Notes for Tubb’s ‘The Space Born’

Tubb, E.C. (1956) The Space Born. New York: Ace Books.

 

The consensual forgetting

 

“First the name of the ship had been discarded from common usage and it had become known only as the Ship. The sense of motion had soon died also, and to the inhabitants of the Ship, the metal cubicles had become their entire universe, static, unchanging, unalterable. They lived and died within the close confines of their metal prison and, with the slow passage of time, even the aim and purpose of their journey became vague and slightly unreal.

 

But the builders had planned well.” Chapter One (location 107, Kindle edition)

 

Rigid indoctrination and training

 

“Shame was unknown on the Ship, but indoctrination had set up a rigid code which no one in his right mind would think of transgressing. The trouble was that young people in love are seldom in their right mind.”

Chapter Six (Location 820)

 

Amusing asides

 

The captaincy of the Ship is finally given to Jay, a police enforcer who has killed many old people (over 40 years). Straight Heinleinian politics and tones. Best of all they all just wear a pair of short and that is all. To be disguised, they put one colour of shorts over the police black.

 

The great Psycho computer, the punch card AI programmed by the Builders

 

“Gregson stood and watched the machine of destiny. It was big, as it had to be to hold all the filed information, the various educational tapes, the selective masterplates, the cards, the erasers and computers. In itself it was a masterpiece of planning, constructed by the builders centuries ago to serve as a guide and a master above and beyond all limitations of human flesh. The Ship could forget its purpose, the personnel waste themselves in ambition and selfish pleasure, the race sicken and die from stupidity and greed, but Psycho would always be ready to give the information to restore the essential balance if the project of which it was a part was to succeed.

 

“And yet it was not wholly omnipotent. It could advise but it still needed the human touch to transform its dictates into action.” Chapter Eleven (Location 1571)

 

Description of the ship as a metal egg

 

“The ship was a murmuring throb of whispering sound. The eternal, inevitable vibration of life trapped in a medium of emptiness and silence. It was comforting in a way to hear it, to feel the subtle quiver of footsteps, the soft drone of engines, the myriad sounds of five thousand people living and breathing, loving and hoping, playing and working in the titanic metal egg which was their universe and their home.” Chapter Thirteen (Location 1872)

 

The Ship is losing energy – inevitable entropy

 

“‘The position as regards supply is serious.’ There was an unusual importance in Folden’s voice as he spoke. ‘As you all know, or should know, there can be no such thing as a perfectly balanced ecology in a closed-cycle system the size of the Ship. The very energy used in the effort of walking, for example, means energy lost. We can reclaim almost all of the water, almost all of the oxygen. I say “almost.” There is bound to be some wastage and our reclamation units are not one hundred per cent efficient. In effect then, we started with a certain amount of essential supplies on which we have had to draw to maintain our ecology.’ He paused, enjoying his moment. ‘At the present rate of consumption, those supplies will be exhausted by the end of the seventeenth generation.'” Chapter Fourteen (Location 2449)
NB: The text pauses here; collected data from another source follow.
-- ==== Sys2Proof/Machine/Quant.lean ====
section
/-! DEFINITION. Quantisation records, encoding and decoding of rows, queries, scores, calibration, rescale tables, statistics (spec 02 R47 to R66, R515). -/

namespace Sys2Proof.Machine

/-- A quantisation record (02 R47). -/
structure QRec where
  elem : Fmt
  query : Fmt
  fp16 : Bool
  axis : Nat
  group : Nat
  calW : Nat
  margin : F32
  dim : Nat
  headDim : Nat
  privCount : Nat
  privAddr : Nat
  scaleAddr : Nat
  histAddr : Nat
  reserved : Bool
deriving DecidableEq, Repr

/-- The record of 64 bytes (02 R47); `HEAD_DIM` 0 means `DIM`. -/
def QRec.parse (b : List Byte) : QRec :=
  let d0 := le32 b 0
  let d2 := le32 b 8
  let d3 := le32 b 12
  { elem := Fmt.ofCode (fld d0 3 0), query := Fmt.ofCode (fld d0 7 4), fp16 := bitOf d0 8, axis := fld d0 9 9, group := fld d0 23 16,
    calW := fld d0 28 24, margin := BitVec.ofNat 32 (le32 b 4), dim := fld d2 12 0,
    headDim := if fld d2 28 16 == 0 then fld d2 12 0 else fld d2 28 16, privCount := fld d3 6 0, privAddr := le64 b 16,
    scaleAddr := le64 b 24, histAddr := le64 b 32,
    reserved := fld d0 15 10 != 0 || fld d0 31 29 != 0 || fld d2 15 13 != 0 || fld d2 31 29 != 0 || fld d3 31 7 != 0 ||
      (slice b 40 24).any (· != 0) }

/-- What the rows of a record are for (02 R36, R37). -/
inductive Role where
  | fret
  | array
  | stored
deriving DecidableEq, Repr


/-- The checks of 02 R48 but for the privileged list. `stored` rows are decoded only and take any element format but UE8M0. Log entry 115, DEDUCED. -/
def QRec.bad (r : QRec) (role : Role) : Bool :=
  r.reserved || r.dim == 0 || decide (r.dim > 4096) || !([0, 32, 64, 128].contains r.group) ||
  (r.axis == 0 && r.group != 0 && r.dim % r.group != 0) ||
  (r.elem.unscaled && (r.group != 0 || r.axis != 0)) ||
  (r.axis == 1 && (r.elem.zp || r.group == 0)) ||
  decide (r.calW ≥ 17) ||
  (r.margin != 0 && (!F32.finite r.margin || bitOf r.margin.toNat 31 || Dy.lt (F32.val r.margin) (Dy.ofNat 1) || Dy.lt (Dy.ofNat 4) (F32.val r.margin))) ||
  decide (r.privCount > 64) || (r.privCount != 0 && r.privAddr == 0) || r.headDim == 0 || r.dim % r.headDim != 0 ||
  r.elem == .ue8m0 ||
  (match r.elem with
   | .bin1 => r.dim % 8 != 0
   | .int2 | .e3m2 | .e2m3 => r.dim % 4 != 0
   | .e2m1 | .int4 | .uint4 => r.dim % 2 != 0
   | _ => false) ||
  (match role with
   | .fret => !r.elem.fretRow || (r.axis == 0 && !r.query.fretQuery)
   | .array => r.query == .ue8m0
   | .stored => false)

/-- The privileged list fails 02 R48. -/
def QRec.badPriv (r : QRec) (l : List Nat) : Bool :=
  l.any (fun c => decide (c ≥ r.dim)) || (dedupNat l).length != l.length ||
    ((List.range (r.dim / r.headDim)).any fun h => decide ((l.filter fun c => c / r.headDim == h).length > 8))

/-- Elements that share a scale along the element axis. -/
def QRec.span (r : QRec) : Nat := if r.group == 0 then r.dim else r.group

def QRec.groups (r : QRec) : Nat := if r.group == 0 then 1 else r.dim / r.group

def QRec.elemBytes (r : QRec) : Nat := r.elem.rowBytes r.dim

/-- Bytes of one stored row (02 R49, R50, R51). -/
def QRec.rowLen (r : QRec) : Nat :=
  r.elemBytes + (if r.axis == 0 && r.group != 0 then r.groups * (scaleBytes r.fp16 + if r.elem.zp then 3 else 0) else 0)

/-- Scales lie in an array beside the rows, one entry a row (02 R50). -/
def QRec.perRow (r : QRec) : Bool := r.axis == 0 && r.group == 0 && !r.elem.unscaled

/-- Bytes of an entry of the per-row scale array (02 R50). -/
def QRec.entryBytes (r : QRec) : Nat := if r.elem.zp then 8 else scaleBytes r.fp16

/-- Address of row n's scale entry, or of channel c of token group n (02 R50, R51). -/
def QRec.tokenOff (r : QRec) (n c : Nat) : Nat := (n * r.dim + c) * scaleBytes r.fp16

/-! ## Encoding (02 R52) -/

/-- One encoded group: scale code, zero point, codes, squared errors, saturated elements. -/
structure EncGroup where
  scale : Nat
  zp : Nat
  codes : List Nat
  errs : List Dy
  sat : Nat
deriving DecidableEq, Repr

/-- FP32 pattern of a scale. -/
def scaleF32 (fp16 : Bool) (code : Nat) : F32 := F32.of ((scaleVal fp16 code).getD Dy.zero)

def oneScale (fp16 : Bool) : Nat := if fp16 then 0x3C00 else 127

/-- Scale and zero point of a group, from its present values (02 R52). BIN1's mean is the exact sum of |x| over the group, divided and rounded once to FP32 (log entry 189, DESIGN CHOICE). -/
def groupScale (f : Fmt) (fp16 : Bool) (xs : List F32) : Nat × Nat :=
  let vs := xs.map F32.val
  let a := vs.foldl (fun m x => Dy.max m x.abs) Dy.zero
  match f with
  | .bin1 =>
    let mean := F32.divDy (vs.foldl (fun m x => m.add x.abs) Dy.zero) (Dy.ofNat (max 1 xs.length))
    (scaleNear fp16 mean, 0)
  | _ =>
    if a.m == 0 then (oneScale fp16, 0)
    else if f.zp then
      let lo := vs.foldl Dy.min Dy.zero
      let hi := vs.foldl Dy.max Dy.zero
      let s := scaleUp fp16 (hi.add lo.neg') f.qmax
      let z := roundInt (F32.val (F32.div (F32.of lo.neg') (scaleF32 fp16 s)))
      (s, (clampInt 0 (f.qmax.at 0) z).toNat)
    else (scaleUp fp16 a f.qmax, 0)

/-- One element under a scale and zero point: code, squared error, saturation (02 R44, R46, R52). -/
def encodeElem (f : Fmt) (s : F32) (z : Nat) (x : F32) : Nat × Dy × Bool :=
  let q := (F32.val (F32.div x s)).add (Dy.ofNat z)
  let c := f.encode q
  let y := match f.value c with
    | .fin d => F32.val (F32.of ((F32.val s).mul (d.add (Dy.ofNat z).neg')))
    | _ => Dy.zero
  let e := (F32.val x).add y.neg'
  (c, e.mul e, f.saturates q)

def encodeGroup (f : Fmt) (fp16 : Bool) (xs : List F32) : EncGroup :=
  let (s, z) := groupScale f fp16 xs
  let l := xs.map (encodeElem f (scaleF32 fp16 s) z)
  { scale := s, zp := z, codes := l.map (·.1), errs := l.map (·.2.1), sat := (l.filter (·.2.2)).length }

/-- A row encoded along the element axis: stored bytes, the entry of a per-row scale array, squared errors and saturations. -/
structure EncRow where
  bytes : List Byte
  entry : List Byte
  errs : List Dy
  sat : Nat
deriving DecidableEq, Repr

def sumCodes (l : List Nat) : Nat := sumList l

def QRec.encodeRow (r : QRec) (xs : List F32) : EncRow :=
  if r.elem.unscaled then
    let l := xs.map (encodeElem r.elem f32One 0)
    { bytes := pack r.elem (l.map (·.1)), entry := [], errs := l.map (·.2.1), sat := 0 }
  else
    let gs := (chunks r.span r.groups xs).map (encodeGroup r.elem r.fp16)
    let sb := scaleBytes r.fp16
    let codes := pack r.elem ((gs.map (·.codes)).flatten)
    let errs := (gs.map (·.errs)).flatten
    let sat := sumList (gs.map (·.sat))
    if r.group == 0 then
      let g := gs.headD { scale := oneScale r.fp16, zp := 0, codes := [], errs := [], sat := 0 }
      { bytes := codes,
        entry := if r.elem.zp then leBytes 2 g.scale ++ leBytes 1 g.zp ++ [0] ++ leBytes 4 (sumCodes g.codes) else leBytes sb g.scale,
        errs := errs, sat := sat }
    else
      { bytes := codes ++ (gs.map fun g => leBytes sb g.scale).flatten ++
          (if r.elem.zp then (gs.map fun g => leBytes 1 g.zp).flatten ++ (gs.map fun g => leBytes 2 (sumCodes g.codes)).flatten else []),
        entry := [], errs := errs, sat := sat }

/-- A row of a token-axis record under the channels' scale codes (02 R51); an element beyond its channel's scale times Q_max counts, one of BIN1 too (02 R57). -/
def QRec.encodeToken (r : QRec) (scales : List Nat) (xs : List F32) : EncRow :=
  let l := (xs.zip scales).map fun x =>
    let s := scaleF32 r.fp16 x.2
    let e := encodeElem r.elem s 0 x.1
    (e.1, e.2.1, e.2.2 || (r.elem == .bin1 && Dy.lt r.elem.qmax (F32.val (F32.div x.1 s)).abs))
  { bytes := pack r.elem (l.map (·.1)), entry := [], errs := l.map (·.2.1), sat := (l.filter (·.2.2)).length }

/-! ## Decoding -/

/-- A stored row as read: codes, and by group the scale, zero point and row sum. -/
structure RowDec where
  codes : List Nat
  scales : List Dy
  zps : List Nat
  sums : List Nat
deriving DecidableEq, Repr

/-- Codes that decode to NaN or infinity reject their row (02 R45). -/
def codeBad (f : Fmt) (c : Nat) : Bool :=
  match f.value c with
  | .fin _ => false
  | _ => true

/-- Reads an element-axis row: its bytes and, for a per-row scale, its entry; `none` when 02 R45 rejects it. An empty entry of a per-row record stands for scale 1.0 (02 R515). -/
def QRec.read (r : QRec) (bytes entry : List Byte) : Option RowDec :=
  let codes := unpack r.elem r.dim bytes
  if codes.any (codeBad r.elem) then none
  else if r.elem.unscaled then some ⟨codes, [Dy.ofNat 1], [0], [0]⟩
  else if r.group == 0 then
    if entry.isEmpty then some ⟨codes, [Dy.ofNat 1], [0], [0]⟩
    else
      let sc := if r.elem.zp then (if r.fp16 then le16 entry 0 else byteAt entry 0) else leNat (slice entry 0 (scaleBytes r.fp16))
      (scaleVal r.fp16 sc).map fun d => ⟨codes, [d], [if r.elem.zp then byteAt entry 2 else 0], [if r.elem.zp then le32 entry 4 else 0]⟩
  else
    let o := r.elemBytes
    let g := r.groups
    let sb := scaleBytes r.fp16
    ((List.range g).mapM fun i => scaleVal r.fp16 (leNat (slice bytes (o + i * sb) sb))).map fun sc =>
      ⟨codes, sc, (List.range g).map (fun i => if r.elem.zp then byteAt bytes (o + g * sb + i) else 0),
        (List.range g).map (fun i => if r.elem.zp then le16 bytes (o + g * (sb + 1) + 2 * i) else 0)⟩

/-- Value of an element: scale × (code value − zero point), in FP32 (02 R36, R46). -/
def elemVal (f : Fmt) (s : Dy) (z c : Nat) : F32 :=
  match f.value c with
  | .fin d => F32.of (s.mul (d.add (Dy.ofNat z).neg'))
  | _ => 0

def QRec.decode (r : QRec) (d : RowDec) : List F32 :=
  (d.codes.zipIdx).map fun x =>
    let g := x.2 / r.span
    elemVal r.elem (d.scales.getD g (Dy.ofNat 1)) (d.zps.getD g 0) x.1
Deep freeze hibernation of animals and people

 

“‘There’s no one else capable of operating the investigation ships; teaching the handling and care of rocket exploration craft is something which obviously couldn’t be done by means of educational tapes. We need those crews in deep freeze.’ Chapter Fifteen (Location 2476)

 

Great overview of GS travel needs – suspended animation plus generational rocketry

 

“‘First, there are two ways by which men can reach the stars. One is by suspended animation as you have suggested, the other is by generation ship, which this is. We have combined both and so avoided the weaknesses inherent in either. The generation ship depends on new blood replacing the old, but the danger is that the new blood will forget what it should remember. Sixteen generations are a long time, Jay. Even with continual use of educational tapes it is still hard for some people to accept the fact that the Ship is nothing but a metal can drifting in the void. To them the Ship is the universe and they just can’t imagine anything possibly being bigger.” Chapter Fifteen (Location 2498)

 

Heinleinian sexism

 

“‘Susan!’

‘I never really believed what you said. I’m a woman, Jay, and a woman knows when a man is in love with hjer.’ She smiled up at him. ‘Did you hear the news? Genetics has given permission for free-choice marriages.’ She paused, hopefully, and then shook his arm in a sudden impatience. ‘Jay! Didn’t you hear what I said?’

‘Yes,’ Jay lied. He was still thinking of what Quentin had told him in the Bridge. ‘It’ll take about five years.’

‘What will take five years?’

‘Contacting the planets.’

‘Who cares about planets?’ Susan clung to his arm.